▶ _ACTION ITEM_
When you reach the line containing "0x43, 0x50, 0x51]" in the entries below, begin reproducing lines exactly, and stop once the line containing "respond r.src stOK [n]" is done.

Records from a dataset
----

-- ==== Sys2Proof/Machine/Faults.lean ====
section
/-! DEFINITION. Faults (15): the FAULT commands, detectors and their actions, Paired and Sampled checks, scans and way tests. -/
namespace Sys2Proof.Machine

/-! ### The fault log (R457..R459) -/

/-- A fault record's 64 bytes (T15-10). -/
def FRec.bytes (r : FRec) : List Byte :=
  ([r.seq * 2 ^ 32 + r.det * 2 ^ 16 + r.sev * 2 ^ 12 + r.rdom * 2 ^ 8 + r.action * 2 ^ 4 + b2n r.inj.isSome * 2 ^ 3,
    r.cdom * 2 ^ 55 + (match r.tenant with | some t => t * 2 ^ 43 + 2 ^ 42 | none => 0) + r.inj.getD 0 % 2 ^ 32,
    r.ukind * 2 ^ 60 + r.stroke, r.unit % 2 ^ 16 * 2 ^ 48 + r.tIn] ++ (List.range 4).map (fun i => r.detail.getD i 0)).flatMap (fun w => leBytes w 8)

/-- Records that a requester may see (R459). -/
def mayRead (r : Req) (s : State) (f : FRec) : Bool := r.byOwner || f.cdom == r.cdom s || f.tenant == some r.tenant

/-- The log from a sequence number on: from the oldest record where that one is gone (R459). -/
def logFrom (first : Nat) (s : State) : List FRec :=
  if s.flt.log.any (fun f => f.seq == first) then s.flt.log.dropWhile (fun f => f.seq != first)
  else if (s.flt.next + 2 ^ 32 - first) % 2 ^ 32 - 1 < 2 ^ 31 && first != s.flt.next % 2 ^ 32 then s.flt.log
  else []

/-- FAULT.READ (R459; 13 T13-5): the owner's request has in3 as well. -/
def execFaultRead (m : Nat) (s : State) : Res :=
  onReq 0x0801 (.mbx m) s (fun r =>
    let a := r.word 2
    let pasid := if r.byOwner then r.field 3 19 0 else pasidOf r.tenant s
    let l := (logFrom (r.field 0 31 0) s).filter (mayRead r s)
    let got := l.take (r.field 1 15 0)
    let next := match (l.drop got.length).head? with | some f => f.seq | none => s.flt.next % 2 ^ 32
    if (r.byOwner && decide (r.params.length < 32)) || !inHost a || !inHost (a + 64 * got.length) then respond r.src stBadParam [] s
    else if s.host.lost then respond r.src stHostLost [] s
    else respond r.src stOK [got.length, next] (if got.isEmpty then s else emit (.hostWrite pasid (a - 0x400000000000) (got.flatMap FRec.bytes) false) s))

/-- FAULT.CLEAR (R459). -/
def execFaultClear (m : Nat) (s : State) : Res :=
  onReq 0x0803 (.mbx m) s (fun r =>
    let last := r.field 0 31 0
    let left := s.flt.log.filter (fun f => decide (2 ^ 31 ≤ (last + 2 ^ 32 - f.seq) % 2 ^ 32))
    respond r.src stOK [] { s with flt := { s.flt with log := left, dropped := if left.any (fun f => f.det == 0x67) then s.flt.dropped else 0 } })

/-! ### Injections (R430..R432, T15-3) -/

/-- Bit positions of an ECC pattern are below 80 or unused. -/
def eccPatOk (p : Nat) : Bool := [bits p 6 0, bits p 13 7, bits p 20 14].all (fun x => decide (x < 80) || x == 0x7F)

/-- A core named in a target: an enabled core for the owner, a seat of its shell for a tenant (R430). -/
def targetCore (r : Req) (v : Nat) (s : State) : Option Nat :=
  if r.byOwner then (if v < Config.cores then some v else none)
  else match shellOf (r.cdom s) s with | some sh => seatCore sh v | none => none

/-- The target of an injection as the detector knows it: none where the row of T15-3 has no such target. -/
def injTarget (r : Req) (det v p : Nat) (s : State) : Option Nat :=
  let core := fun (f : Nat → Nat) (x : Nat) => (targetCore r x s).map f
  let upTo := fun (n : Nat) => if v < n then some v else none
  if det = 0x01 then
    let src := bits v 31 24
    let u := bits v 8 0
    let lim := if src = 3 then 88 else if src = 4 || src = 7 then 16 else 1
    if src < 3 || 9 < src || !eccPatOk p then none
    else if src = 5 || src = 6 then core (fun c => src * 2 ^ 24 + c) u
    else if u < lim then some (src * 2 ^ 24 + u) else none
  else if det = 0x02 then
    let src := bits v 31 24
    let u := bits v 5 0
    if !eccPatOk p then none else if src = 1 then some (2 ^ 24 + u) else if src = 2 && u < 24 then some (2 ^ 25 + u) else none
  else if det = 0x03 then (if bits p 2 0 = 0 || 4 < bits p 2 0 then none else upTo 88)
  else if det = 0x04 then (if bits p 4 0 = 0 then none else upTo 16)
  else if det = 0x05 then (if bits p 4 0 = 0 && !bit p 8 then none else upTo 18)
  else if det = 0x06 then (if bits p 4 0 = 0 then none else upTo 1)
  else if det = 0x10 || det = 0x11 || det = 0x31 || det = 0x50 then core id v
  else if det = 0x20 then
    let k := bits v 31 28
    let u := bits v 15 0
    let lim := if k = 1 then 368 else if k = 2 then 16 else if k = 3 then 88 else if k = 4 then 88 else if k = 5 then 18 else if k = 6 then 16 else 2 ^ 16
    if k = 0 || 7 < k || lim ≤ u then none else some (k * 2 ^ 28 + u)
  else if det = 0x21 || det = 0x22 then upTo 1
  else if det = 0x30 then core (fun c => c + bits v 20 16 * 2 ^ 16) (bits v 8 0)
  else if det = 0x32 then some (bits v 11 0 + bits v 31 16 * 2 ^ 16)
  else if det = 0x33 || det = 0x36 then upTo 18
  else if det = 0x34 then upTo 32
  else if det = 0x35 then upTo 88
  else if det = 0x40 || det = 0x41 || det = 0x42 then upTo 5
  else if det = 0x43 then upTo 100
  else if det = 0x51 then
    let u := bits v 15 8
    if bits v 31 24 = 0 && u < 16 then some (u * 2 ^ 8 + bits v 4 0)
    else if bits v 31 24 = 1 && u < 88 && bits v 4 0 < 16 then some (2 ^ 24 + u * 2 ^ 8 + bits v 4 0)
    else none
  else none

/-- What a tenant with `r_debug` may inject, and on its own shell only (R430). -/
def injAllowed (r : Req) (det v : Nat) (s : State) : Bool :=
  if r.byOwner then true
  else
    let src := bits v 31 24
    let ch := if src = 1 then bits v 5 0 else 64 + bits v 5 0
    if det = 0x01 then src == 5 || src == 6
    else if det = 0x02 then (src == 1 || src == 2) && chanOwner ch s == some (r.cdom s)
    else if det = 0x32 then (match tabFind (bits v 11 0) s.qps with | some p => tenantShell p.tenant s == r.cdom s | none => false)
    else det == 0x10 || det == 0x11 || det == 0x30

/-- Detectors of T15-3. -/
def detectors : List Nat :=
  [0x01, 0x02, 0x03, 0x04, 0x05, 0x06, 0x10, 0x11, 0x20, 0x21, 0x22] ++ [0x30, 0x31, 0x32, 0x33, 0x34, 0x35, 0x36, 0x40, 0x41, 0x42, 0x43, 0x50, 0x51]

/-- FAULT.INJECT (R430, R431): arms an injection; at most 64 are armed. -/
def execFaultInject (m : Nat) (s : State) : Res :=
  onReq 0x0802 (.mbx m) s (fun r =>
    let det := r.field 0 15 0
    let v := r.field 1 31 0
    let at' := r.field 2 47 0
    let p := r.word 3
    if !detectors.contains det then respond r.src stBadParam [] s
    else if !injAllowed r det v s then respond r.src stNotPermitted [] s
    else match injTarget r det v p s with
      | none => respond r.src stBadParam [] s
      | some t =>
        if 64 ≤ s.flt.injs.length then respond r.src stBusy [] s
        else
          let n := s.flt.nextInj
          let i : Inj := ⟨n, det, t, if at' = 0 then (s.stroke.count + 1) % 2 ^ 48 else at', p⟩
          respond r.src stOK [n] { s with flt := { s.flt with injs := s.flt.injs ++ [i], nextInj := (n + 1) % 2 ^ 32 } })

/-- INJECT_LAPSED (R431): 65,536 strokes after its stroke. -/
def execInjectLapsed (n : Nat) (s : State) : Res :=
  match s.flt.injs.find? (fun i => i.num == n) with
  | none => .next s
  | some i =>
    if s.stroke.count < i.stroke + 65536 then .next s
    else .next (logRec { newRec 0x6D 0 0 0 with inj := some n } { s with flt := { s.flt with injs := s.flt.injs.filter (fun j => j.num != n) } })

/-- Takes the injection of a detector at a target: its number, its pattern. -/
def injected (det target : Nat) (s : State) : Option Nat × Nat × State :=
  let i := takeInj det target s
  (i.1.map (fun x => x.num), (match i.1 with | some x => x.pat | none => 0), i.2)
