-- ==== Sys2Proof/Machine/Dispatch.lean ====
section
/-! DEFINITION. Which meaning each command has: one arm per constructor. -/
namespace Sys2Proof.Machine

----

▶ _YOUR SOLUTION_
  [0x01, 0x02, 0x03, 0x04, 0x05, 0x06, 0x10, 0x11, 0x20, 0x21, 0x22] ++ [0x30, 0x31, 0x32, 0x33, 0x34, 0x35, 0x36, 0x40, 0x41, 0x42, 0x43, 0x50, 0x51]

/-- FAULT.INJECT (R430, R431): arms an injection; at most 64 are armed. -/
def execFaultInject (m : Nat) (s : State) : Res :=
  onReq 0x0802 (.mbx m) s (fun r =>
    let det := r.field 0 15 0
    let v := r.field 1 31 0
    let at' := r.field 2 47 0
    let p := r.word 3
    if !detectors.contains det then respond r.src stBadParam [] s
    else if !injAllowed r det v s then respond r.src stNotPermitted [] s
    else match injTarget r det v p s with
      | none => respond r.src stBadParam [] s
      | some t =>
        if 64 ≤ s.flt.injs.length then respond r.src stBusy [] s
        else
          let n := s.flt.nextInj
          let i : Inj := ⟨n, det, t, if at' = 0 then (s.stroke.count + 1) % 2 ^ 48 else at', p⟩
          respond r.src stOK [n] { s with flt := { s.flt with injs := s.flt.injs ++ [i], nextInj := (n + 1) % 2 ^ 32 } })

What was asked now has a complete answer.